We need to handle this similar to the way we handle history and matching services where we block incoming requests on a wait group until the initialization of the service is complete.

Matching Engine: Rate limit creation of new tasks for any TaskList

Every TaskList is mapped to single cassandra partition. So if we have all shards writing events to single TaskList, than it becomes the scalability bottleneck for the system. If Sync matching is not happening we end up writing all the tasks to cassandra and under lots of load cassandra transactions start timing out. This behavior ends up in generating very large number of duplicate tasks.
I think we need to put a rate limiter on TaskList to prevent this situation from happening. We should just return a throttle error back to client, and have the client backoff and retry failures. This should cause the system to degrade gracefully under extreme load.
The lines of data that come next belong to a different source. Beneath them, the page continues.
-- ==== Sys2Proof/Machine/Power.lean ====
section
/-! DEFINITION. Feeds, keepers and switchovers (R426 to R448), the power states (R443, R444), and the resets of the whole device
that power brings with it (R485, R489). -/

namespace Sys2Proof.Machine

/-! Keepers (R431 to R433) -/

/-- KSTATUS.ROLE (R448). -/
inductive Role where
  | off | cold | active | starting
deriving DecidableEq, Repr

def Role.code : Role → Nat
  | .off => 0 | .cold => 1 | .active => 2 | .starting => 3

def feedPage (i : Nat) : Page := .feed (Fin.ofNat 2 i)
def State.roleIs (s : State) (i : Nat) (r : Role) : Bool := s.get (feedPage i) FEED.KSTATUS_ROLE = r.code
def setRole (i : Nat) (r : Role) : Act := setF (feedPage i) FEED.KSTATUS_ROLE r.code

/-- The active stage, and the other one (R447). -/
def State.activeStage (s : State) : Nat := s.get .power POWER.PSTATUS_ACTIVE
def State.otherStage (s : State) : Nat := 1 - s.activeStage

def State.keeper (s : State) (i : Nat) : Keeper := s.power.keepers.getD i .init
def updKeeper (i : Nat) (f : Keeper → Keeper) : Act := look fun s =>
  updPower fun r => { r with keepers := r.keepers.set i (f (s.keeper i)) }

/-- A stage is COLD, its feed has been good for 100 ms, its trims are valid and its last cold check passed (R433). -/
def State.mayArm (s : State) (i : Nat) : Bool :=
  s.roleIs i .cold && s.get (feedPage i) FEED.KSTATUS_GOOD_MS = 100 && s.get (feedPage i) FEED.KSTATUS_TRIMS_VALID = 1
    && (s.keeper i).checked

/-- KSTATUS.ARMED of both stages and PSTATUS.REDUNDANT follow; its fall sets NOT_REDUNDANT (R433). -/
def showArmed : Act := acts [
  forEach [0, 1] fun i => look fun s => setB (feedPage i) FEED.KSTATUS_ARMED (s.mayArm i),
  look fun s =>
    let now := s.mayArm 0 || s.mayArm 1
    acts [setB .power POWER.PSTATUS_REDUNDANT now,
      if s.get .power POWER.PSTATUS_REDUNDANT = 1 && !now then raiseFault .power 2 else skip]]

/-- LANTERN: keeper `i` receives a beat of the other, `missed` beats after the last; 16 consecutive good beats set LANTERN_OK. The
beat carries the sender's readings, and the handover request on which a COLD keeper acts (R431, R434). -/
def actLantern (i : Fin 2) (missed : BitVec 16) (handover : Bool) (r : KeeperReading) : Act := look fun s =>
  let from' := feedPage (1 - i.val)
  let beats := if missed = 0 then (s.keeper i.val).beats + 1 else 1
  acts [modF (feedPage i.val) FEED.LANTERN_MISS_COUNT fun v => min (2 ^ 32 - 1) (v + missed.toNat),
    updKeeper i.val fun k => { k with beats := min 16 beats },
    if 16 ≤ beats then setF (feedPage i.val) FEED.KSTATUS_LANTERN_OK 1 else skip,
    setF from' FEED.FEED_V_MV r.mv.toNat, setF from' FEED.FEED_I_CA r.ca.toNat, setF from' FEED.STAGE_TEMP_DC r.dc.toNat,
    if handover && s.roleIs i.val .cold && !s.flag .power POWER.PSTATUS_SWITCHING then updPower fun p => { p with triggered := true }
    else skip]
def execLantern (i : Fin 2) (missed : BitVec 16) (handover : Bool) (r : KeeperReading) (s : State) : Res :=
  done (actLantern i missed handover r) s

/-- LANTERN_LOST: keeper `i` has missed four consecutive beats. -/
def actLanternLost (i : Fin 2) : Act := acts [
  modF (feedPage i.val) FEED.LANTERN_MISS_COUNT fun v => min (2 ^ 32 - 1) (v + 4),
  updKeeper i.val fun k => { k with beats := 0 }, setF (feedPage i.val) FEED.KSTATUS_LANTERN_OK 0, raiseFault (feedPage i.val) 0]
def execLanternLost (i : Fin 2) (s : State) : Res := done (actLanternLost i) s

/-- A stage's trims are recorded into the mirror, and counted (R432). -/
def recordTrims (i : Nat) (t : Trims) : Act := acts [updKeeper i fun k => { k with mirror := t },
  setF (feedPage i) FEED.KSTATUS_TRIMS_VALID 1, wrapF (feedPage i) FEED.TRIM_VER_VER]

/-- TRIM_RECORD: the ACTIVE stage's trims go into the mirror; into NVM when they have drifted, at most once per hour (R432). -/
def actTrimRecord (t : Trims) (drifted : Bool) (est : BitVec 16) : Act := look fun s =>
  let i := s.activeStage
  let hourOver := match (s.keeper i).copyAt with | some x => 72_000_000_000_000 ≤ (s.st - x).toNat | none => true
  acts [setF .power POWER.POWER_EST_DW est.toNat, if !s.roleIs i .active then skip else acts [recordTrims i t,
    if drifted && hourOver then acts [updKeeper i fun k => { k with copy := t, copyAt := some s.st }, wrapF (feedPage i) FEED.TRIM_VER_VER]
    else skip]]
def execTrimRecord (t : Trims) (drifted : Bool) (est : BitVec 16) (s : State) : Res := done (actTrimRecord t drifted est) s

/-- COLD_CHECK: the COLD stage's check passes, or disarms it (R433). -/
def actColdCheck (pass : Bool) : Act := look fun s =>
  let i := s.otherStage
  if !s.roleIs i .cold then skip else
  acts [updKeeper i fun k => { k with checked := pass },
    if pass then countF (feedPage i) FEED.COLD_CHECKS_PASSES
    else acts [countF (feedPage i) FEED.COLD_CHECKS_FAILS, raiseFault (feedPage i) 4], showArmed]
def execColdCheck (pass : Bool) (s : State) : Res := done (actColdCheck pass) s

/-- STAGE_ARMED: a feed has been good for 100 ms; a stage held OFF becomes COLD, to be armed once its cold check passes (R442). -/
def actStageArmed (i : Fin 2) : Act := look fun s => acts [
  setF (feedPage i.val) FEED.KSTATUS_FEED_GOOD 1, setF (feedPage i.val) FEED.KSTATUS_GOOD_MS 100,
  if s.roleIs i.val .off && s.power.cause.isNone then
    acts [setRole i.val .cold, updKeeper i.val fun k => { k with checked := false }] else skip, showArmed]
def execStageArmed (i : Fin 2) (s : State) : Res := done (actStageArmed i) s

/-- A feed is out of its good range: FEED_GOOD and GOOD_MS fall, UV or OV is set (R433, R448). -/
def feedBad (i mv : Nat) : Act := acts [setF (feedPage i) FEED.FEED_V_MV mv, setF (feedPage i) FEED.KSTATUS_FEED_GOOD 0,
  setF (feedPage i) FEED.KSTATUS_GOOD_MS 0, if mv < 10600 then raiseFault (feedPage i) 1 else skip,
  if 13600 < mv then raiseFault (feedPage i) 2 else skip, showArmed]

/-- FEED_OUT_OF_RANGE: keeper `i` reads its feed outside 10.6 V to 13.6 V. -/
def actFeedOutOfRange (i : Fin 2) (mv : BitVec 16) : Act :=
  if 10600 ≤ mv.toNat && mv.toNat ≤ 13600 then skip else feedBad i.val mv.toNat
def execFeedOutOfRange (i : Fin 2) (mv : BitVec 16) (s : State) : Res := done (actFeedOutOfRange i mv) s

/-! Triggers of a switchover (R434, R435, R440) -/

/-- A switchover can be triggered: the device is powered from a stage, and none runs. -/
def State.mayTrigger (s : State) : Bool :=
  s.roleIs s.activeStage .active && !s.flag .power POWER.PSTATUS_SWITCHING && s.power.cause.isNone && !s.power.unpowered

def trigger (byCold : Bool) : Act := look fun s =>
  if s.mayTrigger then updPower fun p => { p with byCold := byCold && (!p.triggered || p.byCold), triggered := true } else skip

/-- FEED_LOW: the active feed reads below 10.2 V for 2 µs, to its own keeper or to the COLD keeper's sense alone. -/
def actFeedLow (mv : BitVec 16) (byCold : Bool) : Act := look fun s =>
  if 10200 ≤ mv.toNat then skip
  else acts [if byCold then skip else feedBad s.activeStage mv.toNat, trigger byCold]
def execFeedLow (mv : BitVec 16) (byCold : Bool) (s : State) : Res := done (actFeedLow mv byCold) s

/-- FEED_HIGH: the active feed reads above 14.0 V for 2 µs. -/
def actFeedHigh (mv : BitVec 16) : Act := look fun s =>
  if mv.toNat ≤ 14000 then skip else acts [feedBad s.activeStage mv.toNat, trigger false]
def execFeedHigh (mv : BitVec 16) (s : State) : Res := done (actFeedHigh mv) s

/-- STAGE_FAULT: the active stage reports a fault. -/
def actStageFault : Act := look fun s => acts [raiseFault (feedPage s.activeStage) 3, trigger false]
def execStageFault (s : State) : Res := done actStageFault s

/-- VBUS_LOW: VBUS falls below 1.62 V. -/
def actVbusLow (mv : BitVec 12) (byCold : Bool) : Act :=
  if 1620 ≤ mv.toNat then skip else acts [setF .power POWER.VBUS_MV mv.toNat, trigger byCold]
def execVbusLow (mv : BitVec 12) (byCold : Bool) (s : State) : Res := done (actVbusLow mv byCold) s

/-- SWAP: a planned swap requires REDUNDANT = 1 and ENABLE = 1 on the POWER page (R440). -/
def actSwap (fn : FuncId) : Act := forPf fn (look fun s =>
  if s.flag .power POWER.PSTATUS_REDUNDANT && s.flag .power ALL.PAGE_CTRL_ENABLE && s.mayTrigger then trigger false
  else raiseFault .power 5)
def execSwap (fn : FuncId) (s : State) : Res := done (actSwap fn) s

/-! The switchover (R81, R193, R259, R438, R439) -/

/-- Every tone that plays a pulse or a stream loses it, and every flux output its pulse (R193). -/
def endAllPulses : Act := look fun s => acts [
  forEach (s.tones.map (·.1)) endTone,
  forEach (upTo 128) fun f => acts [if (s.output (160 + f)).pulse.isSome then updOutput (160 + f) fun r => { r with pulse := none } else skip,
    showFlux f]]

/-- Whether an event committed before the freeze still acts: the frames run on (R81), and nothing plays or is marked. -/
def EntryKind.ofFrame : EntryKind → Bool
  | .freqSet | .phaseAdd | .phaseSet => true
  | _ => false

/-- An engine's committed entries are lost but for its frame changes; a stream that had not begun frees its slot (R181, R193). -/
def dropCommitted (e : Nat) : Act := look fun s =>
  acts [forEach ((s.eng e).due.filter fun x => x.kind = .streamStart) fun x => freeSlot (blockOf e) x.slot,
    updEng e fun r => { r with due := r.due.filter fun x => x.kind.ofFrame }]

/-- LOAD_SHED: at H+0 the sample domain freezes, the outputs enter HOLD, records end and the COLD stage starts. -/
def actLoadShed : Act := look fun s =>
  if !s.power.triggered || !s.flag .power POWER.PSTATUS_REDUNDANT then skip else
  let c := s.otherStage
  acts [endRecords (upTo 1056) true, updTime fun x => { x with frozen := true, liveAt := none }, setClocks false,
    updPower fun p => { p with shedAt := s.st, returned := false, relocked := false },
    setF .power POWER.PSTATUS_SWITCHING 1, raiseFault .power 0, setRole c .starting,
    if s.power.byCold && s.get (feedPage c) FEED.KSTATUS_LANTERN_OK = 0 then raiseFault (feedPage c) 5 else skip,
    forEach allOutputs fun o => look fun s => if s.cond o = Cond.live.code then
      acts [updOutput (outputNo o) fun r => { r with held := s.lastSample o }, setCond o .hold] else skip,
    forEach (upTo 16) fun m => look fun s => if s.markerCond m = Cond.live.code then setMarkCond m .hold else skip,
    endAllPulses, forEach s.engines dropCommitted, forEach (s.blks.map (·.1)) resumeSlots,
    forEach (s.trigs.map (·.1)) fun u => updTrig u fun r => { r with armed := false }]
def execLoadShed (s : State) : Res := done actLoadShed s

/-- VBUS_RETURN: VBUS is back within ±3 %; the new stage is ACTIVE and the old one OFF. -/
def actVbusReturn (mv : BitVec 12) : Act := look fun s =>
  let old := s.activeStage
  if !s.flag .power POWER.PSTATUS_SWITCHING || s.power.returned then skip else
  acts [setF .power POWER.VBUS_MV mv.toNat, setRole old .off, setRole (1 - old) .active, setF .power POWER.PSTATUS_ACTIVE (1 - old),
    updKeeper old fun k => { k with checked := false }, updPower fun p => { p with returned := true }, showArmed]
def execVbusReturn (mv : BitVec 12) (s : State) : Res := done (actVbusReturn mv) s

/-- CLOCK_RELOCK: the converter clocks relock with the alignment of R42, in a switchover once VBUS has returned, or once REFCLK has (R44). -/
def actClockRelock : Act := look fun s =>
  if s.power.returned then acts [updPower fun p => { p with relocked := true }, setClocks true]
  else if s.flag .power POWER.PSTATUS_SWITCHING || s.get .power POWER.PSTATUS_STATE ≠ 2 then skip
  else setClocks true
def execClockRelock (s : State) : Res := done actClockRelock s

/-- An engine's entries stamped before W0 + 256 are discarded and counted, and their slots are freed (R70); DEPTH falls (R72). -/
def discardFrozen (w0 : Stamp) (e : Nat) : Act := look fun s =>
  let lost (x : Entry) : Bool := !Stamp.future x.stamp (w0 + gateLead)
  let gone := (s.eng e).timetable.filter lost
  acts [forEach gone fun x => acts [countF (cellPage e) CELL.LATE_COUNT_COUNT, countF .timebase TIMEBASE.LATE_TOTAL_COUNT,
      freeSlot (blockOf e) x.slot],
    if gone.isEmpty then skip else setF (cellPage e) CELL.TT_STATUS_LATE 1,
    updEng e fun r => { r with timetable := r.timetable.filter fun x => !lost x }, lowWater e (s.depth e)]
History Service: Component Metrics for Mutable state/Timer Queue

History Engine: Timer optimizations

Currently all timers are created on each activity and decision task. We need to implement the logic to create a single timer for each workflow execution and set the next earliest timer when that one fires.
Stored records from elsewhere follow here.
-- ==== Sys2Proof/WellFormed.lean ====
section
/-! DEFINITION. The well-formed commands: operands that name something the device has, and data of the size the spec gives it.
The types of the operands hold the rest of the bounds. -/

namespace Sys2Proof

/-- A page of the register map lies at every 4 KiB of its range; registers are words (R499). -/
def alignedWord (x : BarOffset) : Bool := x.toNat % 4 = 0

/-- An output has a configuration register (R194, R195). -/
def hasCfg : OutputId → OutCfgReg → Bool
  | .flux _, .mode | .flux _, .fs => false
  | .flux _, _ => true
  | _, .pdCtrl | _, .pd _ => false
  | _, _ => true

/-- An unstamped register stands on its page (R194, R195). -/
def hasUnstamped : UnstampedReg → Bool
  | .outGain (.flux _) | .jumpLead (.flux _) => false
  | _ => true

/-- A PCIe width (R422). -/
def linkWidthOk (w : BitVec 5) : Bool := w = 1 || w = 4 || w = 8 || w = 16

/-- A frame index of a class names a tone of the engine's block or region (R61, R98). -/
def frameIndexOk (t : FrameTarget) : Bool := if t.cls = 0 then t.idx.toNat < 16 else t.idx.toNat < 128

/-- The well-formed commands. -/
def wellFormed : Instr → Bool
  | .registerWrite _ x _ => alignedWord x
  | .outCfgWrite o r _ => hasCfg o r
  | .unstampedWriteApply r _ => hasUnstamped r
  | .setfrq _ _ tgt _ _ _ _ => frameIndexOk tgt
  | .shiftph _ _ _ tgt _ _ _ => frameIndexOk tgt
  | .bar2Write _ a data => 0 < data.length && a.toNat + data.length ≤ 2 ^ 36
  | .dec _ _ fn index _ _ _ _ => fn || index.toNat < 1024
  | .eyeScanDone _ eyes _ => eyes.length = 4
  | .routes _ _ bytes => bytes.length = 64
  | .hostLinkRecovery _ width _ | .firmwareStart _ width _ => linkWidthOk width
  | .clamp _ first last => Stamp.atOrAfter last first
  | _ => true

end Sys2Proof
end

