/-- R61, R71, R94, R96 to R99, R109, R136, R181, R307: CTXR reads the context IR names into CB, an uncorrectable one as 0; CHK passes what the checks
allow, and else is the cell fault of R95, R96 or R99; TSTAMP, EBLD and ENQ make an entry and enqueue it; an uncorrectable context enqueues
nothing and voids the shot; TWRT writes T[TD]; a full timetable leaves ENQFAIL. -/
def Obligations.EntryMicrowords : Prop :=
  (∀ (e : EngineId) m s, readsWord s e m → m.a = 0 → m.b = 0 → buildersOk s e → s.ctxLeased e (irIndex s e) = true →
    s.ctxBad e (irIndex s e) none = false →
    Completes (.ctxr e m) s (Built e m (fun b => { b with cb := s.context (regionOf e) (irIndex s e), cbBad := false, cbrdy := true })
      [(porterPage (regionOf e), PORTER.CTX_ECC_CORRECTED)] s)) ∧
  (∀ (e : EngineId) m s, readsWord s e m → m.a = 0 → m.b = 0 → buildersOk s e → s.ctxLeased e (irIndex s e) = true →
    s.ctxBad e (irIndex s e) none = true → s.stopsOn (porterPage (regionOf e)) 1 = false →
    Completes (.ctxr e m) s fun t =>
      t.builder e = { s.builder e with cb := 0, cbBad := true, cbrdy := true } ∧ (t.eng e).micro.upc = m.next.toNat ∧
      t.get (porterPage (regionOf e)) ALL.FAULT_BITS = (s.get (porterPage (regionOf e)) ALL.FAULT_BITS ||| 2) % 2 ^ 32 ∧
      (∀ j, j ≠ e.val → t.eng j = s.eng j) ∧ OnlyPagesChange [porterPage (regionOf e), blockPage (blockOf e)] [.engs, .out] s t) ∧
  (∀ (e : EngineId) m s, readsWord s e m → m.a = 0 → m.b = 0 → s.ctxLeased e (irIndex s e) = false → Completes (.ctxr e m) s (Faulted e 2 s)) ∧
  (∀ (e : EngineId) m op s, (m.b = 0 ∧ op = TimedOp.play) ∨ (m.b = 1 ∧ op = .stream) ∨ (m.b = 2 ∧ op = .acquire) → readsWord s e m → m.a = 0 →
    Completes (.chk e m) s fun t =>
      if classOk op (s.builder e).cb = false then Faulted e 3 s t
      else if s.routeOk e (s.builder e).cb = false then Faulted e 2 s t
      else WordDone e m (wentTo m.next.toNat) s t) ∧
  (∀ (e : EngineId) m s, readsWord s e m → m.a = 0 → m.b = 3 →
    Completes (.chk e m) s fun t =>
      if irBits s e 51 49 < 3 ∧ s.owns e (frameTone e (s.irTarget e)) = true then WordDone e m (wentTo m.next.toNat) s t else Faulted e 2 s t) ∧
  (∀ (e : EngineId) m s, readsWord s e m → m.a = 0 → m.b = 4 →
    Completes (.chk e m) s fun t =>
      if Nat.testBit (s.get (.cell e) CELL.MARK_ROUTE_OWN) (irBits s e 51 48) = true then WordDone e m (wentTo m.next.toNat) s t
      else Faulted e 2 s t) ∧
  (∀ (e : EngineId) m s, readsWord s e m → m.a = 0 → m.b.toNat < 4 → buildersOk s e →
    Completes (.tstamp e m) s
      (Built e m (fun b => { b with eb := BitVec.ofNat 128 ((s.treg e (irBits s e 55 54)
          + BitVec.ofNat 64 (if m.b.toNat % 2 = 1 then irBits s e 19 0 else irBits s e 31 0)
          + (if 2 ≤ m.b.toNat then BitVec.ofNat 64 (32 * Ctx.wdelay b.cb) else 0)).toNat * 2 ^ 64 + b.eb.toNat % 2 ^ 64) }) [] s)) ∧
  (∀ (e : EngineId) m s, writesTo s e m 13 → buildersOk s e →
    Completes (.wrs e m) s
      (Built e m (fun b => { b with eb := BitVec.ofNat 128 (b.eb.toNat / 2 ^ 32 * 2 ^ 32 + (s.ureg e m.b.toNat).toNat) }) [] s)) ∧
  (∀ (e : EngineId) m s, writesTo s e m 14 → buildersOk s e →
    Completes (.wrs e m) s
      (Built e m (fun b => { b with eb := BitVec.ofNat 128 (b.eb.toNat / 2 ^ 48 * 2 ^ 48 + (s.ureg e m.b.toNat).toNat % 65536 * 2 ^ 32
        + b.eb.toNat % 2 ^ 32) }) [] s)) ∧
  (∀ (e : EngineId) m s k, EntryKind.ofCode (m.b.toNat % 16) = some k → builds s e m false → k ≠ .windowOpen →
    Completes (.ebld e m) s (EntryBuilt e m k (ctxTarget (s.builder e).cb).1 (ctxTarget (s.builder e).cb).2 s)) ∧
  (∀ (e : EngineId) m s, m.b = 1 → builds s e m false →
    Completes (.ebld e m) s (EntryBuilt e m .windowOpen .receive (ctxTarget (s.builder e).cb).2 s)) ∧
  (∀ (e : EngineId) m s k, EntryKind.ofCode (m.b.toNat % 16) = some k → builds s e m true → k ≠ .mark →
    Completes (.ebld e m) s (EntryBuilt e m k (TargetClass.ofCode (irBits s e 51 49)) (irBits s e 48 40) s)) ∧
  (∀ (e : EngineId) m s, m.b = 21 → builds s e m true →
    Completes (.ebld e m) s (EntryBuilt e m .mark .marker (irBits s e 51 48) s)) ∧
  (∀ (e : EngineId) m (mismatch : Bool) s x, x = (s.builder e).entry → enqueues s e m mismatch → x.kind ≠ .streamStart →
    (s.builder e).cbBad = false ∨ s.inShot e = false ∨ x.kind.usesCtx = false → takes s e x.stamp →
    Completes (.enq e m none mismatch) s fun t =>
      t.eng e = { s.eng e with
        timetable := (s.eng e).timetable ++ [x], lastStamp := some x.stamp, micro := builtMicro s e m { s.builder e with enqfail := false } } ∧
      (∀ j, j ≠ e.val → t.eng j = s.eng j) ∧ OnlyChanges (csField e :: slackFields e) [.engs, .time, .out] s t) ∧
  (∀ (e : EngineId) m (mismatch : Bool) s x k, x = (s.builder e).entry → s.freeStreamSlot (blockOf e) = some k → enqueues s e m mismatch →
    x.kind = .streamStart → (s.builder e).cbBad = false ∨ s.inShot e = false → takes s e x.stamp →
    Completes (.enq e m none mismatch) s fun t =>
      t.eng e = { s.eng e with
        timetable := (s.eng e).timetable ++ [{ x with slot := some k }], lastStamp := some x.stamp
        micro := builtMicro s e m { s.builder e with enqfail := false } } ∧
      (t.blk (blockOf e)).slots = (k, e.val) :: (s.blk (blockOf e)).slots ∧ (∀ j, j ≠ e.val → t.eng j = s.eng j) ∧
      OnlyChanges (csField e :: (blockPage (blockOf e), BLOCK.STREAM_STATUS_USED) :: slackFields e) [.engs, .time, .out, .blks] s t) ∧
  (∀ (e : EngineId) m (ue : Option (Fin 8)) (mismatch : Bool) s, enqueues s e m mismatch → 64 ≤ (s.eng e).timetable.length →
    Completes (.enq e m ue mismatch) s fun t =>
      Built e m (fun b => { b with enqfail := true }) [(.cell e, CELL.STALL_COUNT_COUNT)] s t ∧
      t.get (.cell e) CELL.STALL_COUNT_COUNT = (if (s.builder e).enqfail then s.get (.cell e) CELL.STALL_COUNT_COUNT
        else satInc 32 (s.get (.cell e) CELL.STALL_COUNT_COUNT) % 2 ^ 32)) ∧
  (∀ (e : EngineId) m (mismatch : Bool) s, enqueues s e m mismatch → (s.eng e).timetable.length < 64 → s.inShot e = true →
    (s.builder e).entry.kind.usesCtx = true → (s.builder e).cbBad = true → voidable s (s.groupOf e) → s.otherDevices (s.groupOf e) = [] →
    Completes (.enq e m none mismatch) s fun t =>
      (t.eng e).timetable = (s.eng e).timetable ∧ (t.eng e).micro = builtMicro s e m { s.builder e with enqfail := false } ∧
      Voided (s.groupOf e) 8 s t ∧ (∀ j, j ≠ e.val → t.eng j = s.eng j) ∧
      OnlyPagesChange [.ledger, blockPage (blockOf e)] [.engs, .groups, .tbl] s t) ∧
  (∀ (e : EngineId) m s, readsWord s e m → m.a = 0 → m.b.toNat < 2 → irBits s e 51 51 = 1 →
    Completes (.twrt e m) s fun t =>
      t.treg e (irBits s e 53 52) = (if m.b.toNat = 1
        then Stamp.gridUp 5 (s.treg e (irBits s e 55 54) + BitVec.ofNat 64 (irBits s e 31 0) + BitVec.ofNat 64 (32 * Ctx.wdelay (s.builder e).cb))
          + BitVec.ofNat 64 (32 * Ctx.wlen (s.builder e).cb)
        else BitVec.ofNat 64 ((s.builder e).eb.toNat / 2 ^ 64) + BitVec.ofNat 64 (Ctx.duration (s.builder e).cb)) ∧
      WordEnds e m (wentTo m.next.toNat (s.eng e).micro) (tregFields e (irBits s e 53 52)) [] s t) ∧
  (∀ (e : EngineId) m s, readsWord s e m → m.a = 0 → m.b.toNat < 2 → irBits s e 51 51 = 0 →
    Completes (.twrt e m) s (WordDone e m (wentTo m.next.toNat) s))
Cadence Feature: Support for Query Decision Task API

This is for monitoring purpose, cli style scenarios. This allows us to get call-stacks, debug stuck issues, etc without hosting decider implementation.

Matching Service: Start task failure handling

Matching Engine: Support for caching tasks for a tasklist

Support for Archival of Workflow Execution History

History cache invalidation on Cassandra timeouts

we have an issue where if we got a timeout error while updating the wf mutable state, we couldn't guarantee that we read the correct, latest state on reload. This is because the write could still be applied after executing the read.
This could have lead to corrupting the Events table if we tried to use the stale next_event_id value for subsequent writes.

Matching Service: Priorities on TaskList dispatch

This is to enable the scenario to give higher priorities to task for outstanding workflows rather than newer ones. So we can complete outstanding ones faster in the event of backlog.

Deletion of history events on workflow completion

We mark the workflow execution row with a TTL in executions table on completion. This takes care of workflow execution entry in executions table but we still need leak space in the events table as we don't cleanup the history associated with that execution.
We could use the timer queue processor for this purpose and queue up a timer task to delete the execution history after retention period.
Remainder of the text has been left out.